:: Work task ::
Check each line of the listing, and copy it if it contains the word "purge".

:: Provided records ::
---

/-! ### setLoop -/

@[simp] theorem State.setLoop_pending (s : State) (v : Loop) : (s.setLoop v).pending = s.pending := rfl
@[simp] theorem State.setLoop_settings (s : State) (v : Loop) : (s.setLoop v).settings = s.settings := rfl
@[simp] theorem State.setLoop_store (s : State) (v : Loop) : (s.setLoop v).store = s.store := rfl
@[simp] theorem State.setLoop_loop (s : State) (v : Loop) : (s.setLoop v).loop = v := rfl
@[simp] theorem State.setLoop_stations (s : State) (v : Loop) : (s.setLoop v).stations = s.stations := rfl
@[simp] theorem State.setLoop_table (s : State) (v : Loop) : (s.setLoop v).table = s.table := rfl
@[simp] theorem State.setLoop_plan (s : State) (v : Loop) : (s.setLoop v).plan = s.plan := rfl
@[simp] theorem State.setLoop_resolver (s : State) (v : Loop) : (s.setLoop v).resolver = s.resolver := rfl
@[simp] theorem State.setLoop_reg (s : State) (v : Loop) : (s.setLoop v).reg = s.reg := rfl
@[simp] theorem State.setLoop_purge (s : State) (v : Loop) : (s.setLoop v).purge = s.purge := rfl
@[simp] theorem State.setLoop_vehicle (s : State) (v : Loop) : (s.setLoop v).vehicle = s.vehicle := rfl
@[simp] theorem State.setLoop_clock (s : State) (v : Loop) : (s.setLoop v).clock = s.clock := rfl
@[simp] theorem State.setLoop_scan (s : State) (v : Loop) : (s.setLoop v).scan = s.scan := rfl
@[simp] theorem State.setLoop_record (s : State) (v : Loop) : (s.setLoop v).record = s.record := rfl
@[simp] theorem State.setLoop_scene (s : State) (v : Loop) : (s.setLoop v).scene = s.scene := rfl
@[simp] theorem State.setLoop_conditions (s : State) (v : Loop) : (s.setLoop v).conditions = s.conditions := rfl
@[simp] theorem State.setLoop_alert (s : State) (v : Loop) : (s.setLoop v).alert = s.alert := rfl
@[simp] theorem State.setLoop_blowers (s : State) (v : Loop) : (s.setLoop v).blowers = s.blowers := rfl
@[simp] theorem State.setLoop_actuators (s : State) (v : Loop) : (s.setLoop v).actuators = s.actuators := rfl
@[simp] theorem State.setLoop_buffers (s : State) (v : Loop) : (s.setLoop v).buffers = s.buffers := rfl
@[simp] theorem State.setLoop_marks (s : State) (v : Loop) : (s.setLoop v).marks = s.marks := rfl
@[simp] theorem State.setLoop_detached (s : State) (v : Loop) : (s.setLoop v).detached = s.detached := rfl
@[simp] theorem State.setLoop_resetHeld (s : State) (v : Loop) : (s.setLoop v).resetHeld = s.resetHeld := rfl
@[simp] theorem State.setLoop_trend (s : State) (v : Loop) : (s.setLoop v).trend = s.trend := rfl
@[simp] theorem State.setLoop_setLoop (s : State) (v w : Loop) : (s.setLoop v).setLoop w = s.setLoop w := rfl
@[simp] theorem State.setLoop_self (s : State) : s.setLoop s.loop = s := rfl

/-! ### setStations -/

@[simp] theorem State.setStations_pending (s : State) (v : PerStation StationState) : (s.setStations v).pending = s.pending := rfl
@[simp] theorem State.setStations_settings (s : State) (v : PerStation StationState) : (s.setStations v).settings = s.settings := rfl
@[simp] theorem State.setStations_store (s : State) (v : PerStation StationState) : (s.setStations v).store = s.store := rfl
@[simp] theorem State.setStations_loop (s : State) (v : PerStation StationState) : (s.setStations v).loop = s.loop := rfl
@[simp] theorem State.setStations_stations (s : State) (v : PerStation StationState) : (s.setStations v).stations = v := rfl
@[simp] theorem State.setStations_table (s : State) (v : PerStation StationState) : (s.setStations v).table = s.table := rfl
@[simp] theorem State.setStations_plan (s : State) (v : PerStation StationState) : (s.setStations v).plan = s.plan := rfl
@[simp] theorem State.setStations_resolver (s : State) (v : PerStation StationState) : (s.setStations v).resolver = s.resolver := rfl
@[simp] theorem State.setStations_reg (s : State) (v : PerStation StationState) : (s.setStations v).reg = s.reg := rfl
@[simp] theorem State.setStations_purge (s : State) (v : PerStation StationState) : (s.setStations v).purge = s.purge := rfl
@[simp] theorem State.setStations_vehicle (s : State) (v : PerStation StationState) : (s.setStations v).vehicle = s.vehicle := rfl
@[simp] theorem State.setStations_clock (s : State) (v : PerStation StationState) : (s.setStations v).clock = s.clock := rfl
@[simp] theorem State.setStations_scan (s : State) (v : PerStation StationState) : (s.setStations v).scan = s.scan := rfl
@[simp] theorem State.setStations_record (s : State) (v : PerStation StationState) : (s.setStations v).record = s.record := rfl
@[simp] theorem State.setStations_scene (s : State) (v : PerStation StationState) : (s.setStations v).scene = s.scene := rfl
@[simp] theorem State.setStations_conditions (s : State) (v : PerStation StationState) : (s.setStations v).conditions = s.conditions := rfl
@[simp] theorem State.setStations_alert (s : State) (v : PerStation StationState) : (s.setStations v).alert = s.alert := rfl
@[simp] theorem State.setStations_blowers (s : State) (v : PerStation StationState) : (s.setStations v).blowers = s.blowers := rfl
@[simp] theorem State.setStations_actuators (s : State) (v : PerStation StationState) : (s.setStations v).actuators = s.actuators := rfl
@[simp] theorem State.setStations_buffers (s : State) (v : PerStation StationState) : (s.setStations v).buffers = s.buffers := rfl
@[simp] theorem State.setStations_marks (s : State) (v : PerStation StationState) : (s.setStations v).marks = s.marks := rfl
@[simp] theorem State.setStations_detached (s : State) (v : PerStation StationState) : (s.setStations v).detached = s.detached := rfl
@[simp] theorem State.setStations_resetHeld (s : State) (v : PerStation StationState) : (s.setStations v).resetHeld = s.resetHeld := rfl
@[simp] theorem State.setStations_trend (s : State) (v : PerStation StationState) : (s.setStations v).trend = s.trend := rfl
@[simp] theorem State.setStations_setStations (s : State) (v w : PerStation StationState) : (s.setStations v).setStations w = s.setStations w := rfl
@[simp] theorem State.setStations_self (s : State) : s.setStations s.stations = s := rfl

/-! ### setTable -/

@[simp] theorem State.setTable_pending (s : State) (v : List Entry) : (s.setTable v).pending = s.pending := rfl
@[simp] theorem State.setTable_settings (s : State) (v : List Entry) : (s.setTable v).settings = s.settings := rfl
@[simp] theorem State.setTable_store (s : State) (v : List Entry) : (s.setTable v).store = s.store := rfl
@[simp] theorem State.setTable_loop (s : State) (v : List Entry) : (s.setTable v).loop = s.loop := rfl
@[simp] theorem State.setTable_stations (s : State) (v : List Entry) : (s.setTable v).stations = s.stations := rfl
@[simp] theorem State.setTable_table (s : State) (v : List Entry) : (s.setTable v).table = v := rfl
@[simp] theorem State.setTable_plan (s : State) (v : List Entry) : (s.setTable v).plan = s.plan := rfl
@[simp] theorem State.setTable_resolver (s : State) (v : List Entry) : (s.setTable v).resolver = s.resolver := rfl
@[simp] theorem State.setTable_reg (s : State) (v : List Entry) : (s.setTable v).reg = s.reg := rfl
@[simp] theorem State.setTable_purge (s : State) (v : List Entry) : (s.setTable v).purge = s.purge := rfl
@[simp] theorem State.setTable_vehicle (s : State) (v : List Entry) : (s.setTable v).vehicle = s.vehicle := rfl
@[simp] theorem State.setTable_clock (s : State) (v : List Entry) : (s.setTable v).clock = s.clock := rfl
@[simp] theorem State.setTable_scan (s : State) (v : List Entry) : (s.setTable v).scan = s.scan := rfl
@[simp] theorem State.setTable_record (s : State) (v : List Entry) : (s.setTable v).record = s.record := rfl
@[simp] theorem State.setTable_scene (s : State) (v : List Entry) : (s.setTable v).scene = s.scene := rfl
@[simp] theorem State.setTable_conditions (s : State) (v : List Entry) : (s.setTable v).conditions = s.conditions := rfl
@[simp] theorem State.setTable_alert (s : State) (v : List Entry) : (s.setTable v).alert = s.alert := rfl
@[simp] theorem State.setTable_blowers (s : State) (v : List Entry) : (s.setTable v).blowers = s.blowers := rfl
@[simp] theorem State.setTable_actuators (s : State) (v : List Entry) : (s.setTable v).actuators = s.actuators := rfl
@[simp] theorem State.setTable_buffers (s : State) (v : List Entry) : (s.setTable v).buffers = s.buffers := rfl
@[simp] theorem State.setTable_marks (s : State) (v : List Entry) : (s.setTable v).marks = s.marks := rfl
@[simp] theorem State.setTable_detached (s : State) (v : List Entry) : (s.setTable v).detached = s.detached := rfl
@[simp] theorem State.setTable_resetHeld (s : State) (v : List Entry) : (s.setTable v).resetHeld = s.resetHeld := rfl
@[simp] theorem State.setTable_trend (s : State) (v : List Entry) : (s.setTable v).trend = s.trend := rfl
@[simp] theorem State.setTable_setTable (s : State) (v w : List Entry) : (s.setTable v).setTable w = s.setTable w := rfl
@[simp] theorem State.setTable_self (s : State) : s.setTable s.table = s := rfl

/-! ### setPlan -/

@[simp] theorem State.setPlan_pending (s : State) (v : Plan) : (s.setPlan v).pending = s.pending := rfl
@[simp] theorem State.setPlan_settings (s : State) (v : Plan) : (s.setPlan v).settings = s.settings := rfl
@[simp] theorem State.setPlan_store (s : State) (v : Plan) : (s.setPlan v).store = s.store := rfl
@[simp] theorem State.setPlan_loop (s : State) (v : Plan) : (s.setPlan v).loop = s.loop := rfl
@[simp] theorem State.setPlan_stations (s : State) (v : Plan) : (s.setPlan v).stations = s.stations := rfl
@[simp] theorem State.setPlan_table (s : State) (v : Plan) : (s.setPlan v).table = s.table := rfl
@[simp] theorem State.setPlan_plan (s : State) (v : Plan) : (s.setPlan v).plan = v := rfl
@[simp] theorem State.setPlan_resolver (s : State) (v : Plan) : (s.setPlan v).resolver = s.resolver := rfl
@[simp] theorem State.setPlan_reg (s : State) (v : Plan) : (s.setPlan v).reg = s.reg := rfl
@[simp] theorem State.setPlan_purge (s : State) (v : Plan) : (s.setPlan v).purge = s.purge := rfl
@[simp] theorem State.setPlan_vehicle (s : State) (v : Plan) : (s.setPlan v).vehicle = s.vehicle := rfl
@[simp] theorem State.setPlan_clock (s : State) (v : Plan) : (s.setPlan v).clock = s.clock := rfl
@[simp] theorem State.setPlan_scan (s : State) (v : Plan) : (s.setPlan v).scan = s.scan := rfl
@[simp] theorem State.setPlan_record (s : State) (v : Plan) : (s.setPlan v).record = s.record := rfl
@[simp] theorem State.setPlan_scene (s : State) (v : Plan) : (s.setPlan v).scene = s.scene := rfl
@[simp] theorem State.setPlan_conditions (s : State) (v : Plan) : (s.setPlan v).conditions = s.conditions := rfl
@[simp] theorem State.setPlan_alert (s : State) (v : Plan) : (s.setPlan v).alert = s.alert := rfl
@[simp] theorem State.setPlan_blowers (s : State) (v : Plan) : (s.setPlan v).blowers = s.blowers := rfl
@[simp] theorem State.setPlan_actuators (s : State) (v : Plan) : (s.setPlan v).actuators = s.actuators := rfl
@[simp] theorem State.setPlan_buffers (s : State) (v : Plan) : (s.setPlan v).buffers = s.buffers := rfl
@[simp] theorem State.setPlan_marks (s : State) (v : Plan) : (s.setPlan v).marks = s.marks := rfl
@[simp] theorem State.setPlan_detached (s : State) (v : Plan) : (s.setPlan v).detached = s.detached := rfl
@[simp] theorem State.setPlan_resetHeld (s : State) (v : Plan) : (s.setPlan v).resetHeld = s.resetHeld := rfl
@[simp] theorem State.setPlan_trend (s : State) (v : Plan) : (s.setPlan v).trend = s.trend := rfl
@[simp] theorem State.setPlan_setPlan (s : State) (v w : Plan) : (s.setPlan v).setPlan w = s.setPlan w := rfl
@[simp] theorem State.setPlan_self (s : State) : s.setPlan s.plan = s := rfl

---

:: Result ::
@[simp] theorem State.setLoop_purge (s : State) (v : Loop) : (s.setLoop v).purge = s.purge := rfl
@[simp] theorem State.setStations_purge (s : State) (v : PerStation StationState) : (s.setStations v).purge = s.purge := rfl
@[simp] theorem State.setTable_purge (s : State) (v : List Entry) : (s.setTable v).purge = s.purge := rfl
@[simp] theorem State.setPlan_purge (s : State) (v : Plan) : (s.setPlan v).purge = s.purge := rfl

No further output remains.